Start of The data

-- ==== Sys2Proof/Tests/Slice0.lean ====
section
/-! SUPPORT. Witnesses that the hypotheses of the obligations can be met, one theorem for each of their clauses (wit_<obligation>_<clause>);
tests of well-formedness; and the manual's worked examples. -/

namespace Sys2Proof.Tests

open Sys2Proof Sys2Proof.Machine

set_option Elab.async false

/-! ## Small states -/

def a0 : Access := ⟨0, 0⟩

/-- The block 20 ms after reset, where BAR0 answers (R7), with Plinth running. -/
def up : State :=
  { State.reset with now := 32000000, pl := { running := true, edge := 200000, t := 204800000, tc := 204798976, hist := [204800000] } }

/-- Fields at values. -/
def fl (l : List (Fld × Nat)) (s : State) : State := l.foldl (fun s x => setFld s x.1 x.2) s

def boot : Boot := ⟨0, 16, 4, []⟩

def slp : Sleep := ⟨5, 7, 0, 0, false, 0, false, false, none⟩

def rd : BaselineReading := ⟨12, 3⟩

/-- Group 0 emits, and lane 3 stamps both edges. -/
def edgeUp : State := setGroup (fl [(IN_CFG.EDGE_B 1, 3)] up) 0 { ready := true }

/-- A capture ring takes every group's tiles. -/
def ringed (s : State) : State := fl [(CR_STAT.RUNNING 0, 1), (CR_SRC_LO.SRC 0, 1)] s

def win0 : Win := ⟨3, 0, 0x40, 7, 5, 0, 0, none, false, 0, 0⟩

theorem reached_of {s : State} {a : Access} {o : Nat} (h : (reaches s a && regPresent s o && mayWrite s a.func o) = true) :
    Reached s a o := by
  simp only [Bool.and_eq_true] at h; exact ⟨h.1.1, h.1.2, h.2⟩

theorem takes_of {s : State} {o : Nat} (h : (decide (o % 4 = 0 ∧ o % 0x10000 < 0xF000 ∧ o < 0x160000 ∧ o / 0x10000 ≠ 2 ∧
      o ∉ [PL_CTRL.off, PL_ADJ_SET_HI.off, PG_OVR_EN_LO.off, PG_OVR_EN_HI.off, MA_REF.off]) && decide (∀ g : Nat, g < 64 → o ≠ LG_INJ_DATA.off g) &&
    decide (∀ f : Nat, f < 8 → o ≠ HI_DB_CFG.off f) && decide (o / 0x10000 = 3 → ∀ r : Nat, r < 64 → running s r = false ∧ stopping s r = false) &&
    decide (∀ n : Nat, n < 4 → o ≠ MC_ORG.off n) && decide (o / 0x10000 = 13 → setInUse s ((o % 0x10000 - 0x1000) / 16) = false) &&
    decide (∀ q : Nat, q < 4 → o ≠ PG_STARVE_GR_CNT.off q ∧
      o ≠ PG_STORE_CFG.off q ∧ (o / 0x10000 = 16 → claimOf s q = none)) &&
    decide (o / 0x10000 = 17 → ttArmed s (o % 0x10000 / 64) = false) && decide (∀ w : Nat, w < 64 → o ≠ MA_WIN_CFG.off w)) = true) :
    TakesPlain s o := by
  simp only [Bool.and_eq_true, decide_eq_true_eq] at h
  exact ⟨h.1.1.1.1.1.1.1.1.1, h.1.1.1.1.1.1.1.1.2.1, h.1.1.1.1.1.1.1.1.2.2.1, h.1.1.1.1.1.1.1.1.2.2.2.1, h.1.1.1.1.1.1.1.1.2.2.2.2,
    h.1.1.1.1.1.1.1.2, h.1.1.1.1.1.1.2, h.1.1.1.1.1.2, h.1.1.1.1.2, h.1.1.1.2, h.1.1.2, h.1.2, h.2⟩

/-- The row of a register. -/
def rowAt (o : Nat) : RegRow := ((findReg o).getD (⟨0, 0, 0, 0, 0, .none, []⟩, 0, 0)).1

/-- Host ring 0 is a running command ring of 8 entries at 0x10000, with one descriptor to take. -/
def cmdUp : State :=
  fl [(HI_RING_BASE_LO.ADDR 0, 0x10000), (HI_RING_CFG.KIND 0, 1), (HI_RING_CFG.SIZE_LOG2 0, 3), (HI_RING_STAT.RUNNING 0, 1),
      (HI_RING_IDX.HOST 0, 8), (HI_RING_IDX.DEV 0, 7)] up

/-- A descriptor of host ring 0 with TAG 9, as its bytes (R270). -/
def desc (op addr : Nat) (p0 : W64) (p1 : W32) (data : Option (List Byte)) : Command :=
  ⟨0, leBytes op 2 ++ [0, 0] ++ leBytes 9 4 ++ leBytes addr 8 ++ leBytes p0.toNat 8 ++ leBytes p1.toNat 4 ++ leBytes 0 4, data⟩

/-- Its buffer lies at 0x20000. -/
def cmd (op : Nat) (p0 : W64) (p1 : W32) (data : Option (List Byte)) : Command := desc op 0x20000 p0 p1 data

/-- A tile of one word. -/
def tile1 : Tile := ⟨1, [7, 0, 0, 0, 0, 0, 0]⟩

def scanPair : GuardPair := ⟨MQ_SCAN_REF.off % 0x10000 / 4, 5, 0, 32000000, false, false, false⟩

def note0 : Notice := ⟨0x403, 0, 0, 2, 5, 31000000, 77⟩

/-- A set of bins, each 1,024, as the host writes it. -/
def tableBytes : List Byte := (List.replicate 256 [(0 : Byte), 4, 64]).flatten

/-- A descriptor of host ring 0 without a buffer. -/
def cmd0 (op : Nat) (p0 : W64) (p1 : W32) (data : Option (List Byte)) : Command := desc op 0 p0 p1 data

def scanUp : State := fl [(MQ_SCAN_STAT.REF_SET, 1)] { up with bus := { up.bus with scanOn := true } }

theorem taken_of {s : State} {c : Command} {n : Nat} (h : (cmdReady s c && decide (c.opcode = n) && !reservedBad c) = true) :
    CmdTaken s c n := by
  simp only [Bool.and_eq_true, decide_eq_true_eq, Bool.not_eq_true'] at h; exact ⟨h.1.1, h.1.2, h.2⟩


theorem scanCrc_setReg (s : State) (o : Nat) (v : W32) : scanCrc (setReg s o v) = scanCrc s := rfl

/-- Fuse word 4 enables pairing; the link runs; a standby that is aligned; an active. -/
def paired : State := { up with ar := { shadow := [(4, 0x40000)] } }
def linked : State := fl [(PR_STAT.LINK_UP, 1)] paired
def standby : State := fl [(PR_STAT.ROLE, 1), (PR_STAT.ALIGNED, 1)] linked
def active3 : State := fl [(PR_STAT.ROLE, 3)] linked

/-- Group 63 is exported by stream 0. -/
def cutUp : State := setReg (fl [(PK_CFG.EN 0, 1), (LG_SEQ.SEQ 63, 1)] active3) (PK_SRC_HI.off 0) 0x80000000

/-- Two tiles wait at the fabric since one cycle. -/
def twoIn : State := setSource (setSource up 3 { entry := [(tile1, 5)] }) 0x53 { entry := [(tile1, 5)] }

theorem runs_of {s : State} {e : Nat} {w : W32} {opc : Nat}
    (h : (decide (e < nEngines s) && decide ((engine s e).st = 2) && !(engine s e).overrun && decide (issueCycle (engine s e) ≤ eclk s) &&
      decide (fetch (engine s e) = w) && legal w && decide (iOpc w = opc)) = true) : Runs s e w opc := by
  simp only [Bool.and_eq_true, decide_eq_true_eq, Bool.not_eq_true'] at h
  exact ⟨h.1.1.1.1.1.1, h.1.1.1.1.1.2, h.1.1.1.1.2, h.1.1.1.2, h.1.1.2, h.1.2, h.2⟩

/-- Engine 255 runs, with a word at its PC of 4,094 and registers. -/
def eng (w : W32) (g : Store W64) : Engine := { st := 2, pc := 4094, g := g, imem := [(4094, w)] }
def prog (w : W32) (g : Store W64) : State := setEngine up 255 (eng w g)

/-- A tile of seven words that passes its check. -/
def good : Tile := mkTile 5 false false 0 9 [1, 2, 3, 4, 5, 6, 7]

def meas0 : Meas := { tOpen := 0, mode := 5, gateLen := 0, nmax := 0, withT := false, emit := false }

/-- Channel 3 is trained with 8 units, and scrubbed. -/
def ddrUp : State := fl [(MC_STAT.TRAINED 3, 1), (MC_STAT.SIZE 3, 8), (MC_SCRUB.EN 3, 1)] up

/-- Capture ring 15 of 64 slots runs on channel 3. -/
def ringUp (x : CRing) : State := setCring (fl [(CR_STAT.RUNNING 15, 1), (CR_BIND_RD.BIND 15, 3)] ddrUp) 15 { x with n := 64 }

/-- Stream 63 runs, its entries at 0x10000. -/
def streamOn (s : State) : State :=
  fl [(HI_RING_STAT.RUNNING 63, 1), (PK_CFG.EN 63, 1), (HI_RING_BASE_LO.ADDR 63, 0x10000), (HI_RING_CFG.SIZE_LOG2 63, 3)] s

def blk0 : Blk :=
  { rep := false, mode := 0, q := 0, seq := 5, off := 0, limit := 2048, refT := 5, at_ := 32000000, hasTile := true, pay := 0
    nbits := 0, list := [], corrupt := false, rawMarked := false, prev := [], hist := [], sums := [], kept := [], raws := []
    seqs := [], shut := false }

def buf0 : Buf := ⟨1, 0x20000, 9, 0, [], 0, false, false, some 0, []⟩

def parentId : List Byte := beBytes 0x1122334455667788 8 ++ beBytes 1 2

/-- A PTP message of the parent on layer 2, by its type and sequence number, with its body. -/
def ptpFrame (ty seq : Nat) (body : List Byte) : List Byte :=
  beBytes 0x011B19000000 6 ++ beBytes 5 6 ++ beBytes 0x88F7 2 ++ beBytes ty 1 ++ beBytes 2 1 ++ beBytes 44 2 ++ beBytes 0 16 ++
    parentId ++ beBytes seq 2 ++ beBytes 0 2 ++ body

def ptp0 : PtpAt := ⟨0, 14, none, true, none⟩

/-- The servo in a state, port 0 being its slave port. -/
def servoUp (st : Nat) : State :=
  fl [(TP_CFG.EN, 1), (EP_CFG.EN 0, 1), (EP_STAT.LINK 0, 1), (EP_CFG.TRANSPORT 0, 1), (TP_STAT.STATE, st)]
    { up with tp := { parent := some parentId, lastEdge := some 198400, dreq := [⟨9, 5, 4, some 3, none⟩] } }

End of The data

Going back to the entries above, set down exactly the lines that begin at the one with "(h : (reaches" and end at the one with "(HI_RING_IDX.HOST 0, 8), (HI_RING_IDX.DEV", both included, and nothing else.

theorem reached_of {s : State} {a : Access} {o : Nat} (h : (reaches s a && regPresent s o && mayWrite s a.func o) = true) :
    Reached s a o := by
  simp only [Bool.and_eq_true] at h; exact ⟨h.1.1, h.1.2, h.2⟩

theorem takes_of {s : State} {o : Nat} (h : (decide (o % 4 = 0 ∧ o % 0x10000 < 0xF000 ∧ o < 0x160000 ∧ o / 0x10000 ≠ 2 ∧
      o ∉ [PL_CTRL.off, PL_ADJ_SET_HI.off, PG_OVR_EN_LO.off, PG_OVR_EN_HI.off, MA_REF.off]) && decide (∀ g : Nat, g < 64 → o ≠ LG_INJ_DATA.off g) &&
    decide (∀ f : Nat, f < 8 → o ≠ HI_DB_CFG.off f) && decide (o / 0x10000 = 3 → ∀ r : Nat, r < 64 → running s r = false ∧ stopping s r = false) &&
    decide (∀ n : Nat, n < 4 → o ≠ MC_ORG.off n) && decide (o / 0x10000 = 13 → setInUse s ((o % 0x10000 - 0x1000) / 16) = false) &&
    decide (∀ q : Nat, q < 4 → o ≠ PG_STARVE_GR_CNT.off q ∧
      o ≠ PG_STORE_CFG.off q ∧ (o / 0x10000 = 16 → claimOf s q = none)) &&
    decide (o / 0x10000 = 17 → ttArmed s (o % 0x10000 / 64) = false) && decide (∀ w : Nat, w < 64 → o ≠ MA_WIN_CFG.off w)) = true) :
    TakesPlain s o := by
  simp only [Bool.and_eq_true, decide_eq_true_eq] at h
  exact ⟨h.1.1.1.1.1.1.1.1.1, h.1.1.1.1.1.1.1.1.2.1, h.1.1.1.1.1.1.1.1.2.2.1, h.1.1.1.1.1.1.1.1.2.2.2.1, h.1.1.1.1.1.1.1.1.2.2.2.2,
    h.1.1.1.1.1.1.1.2, h.1.1.1.1.1.1.2, h.1.1.1.1.1.2, h.1.1.1.1.2, h.1.1.1.2, h.1.1.2, h.1.2, h.2⟩

/-- The row of a register. -/
def rowAt (o : Nat) : RegRow := ((findReg o).getD (⟨0, 0, 0, 0, 0, .none, []⟩, 0, 0)).1

/-- Host ring 0 is a running command ring of 8 entries at 0x10000, with one descriptor to take. -/
def cmdUp : State :=
  fl [(HI_RING_BASE_LO.ADDR 0, 0x10000), (HI_RING_CFG.KIND 0, 1), (HI_RING_CFG.SIZE_LOG2 0, 3), (HI_RING_STAT.RUNNING 0, 1),
      (HI_RING_IDX.HOST 0, 8), (HI_RING_IDX.DEV 0, 7)] up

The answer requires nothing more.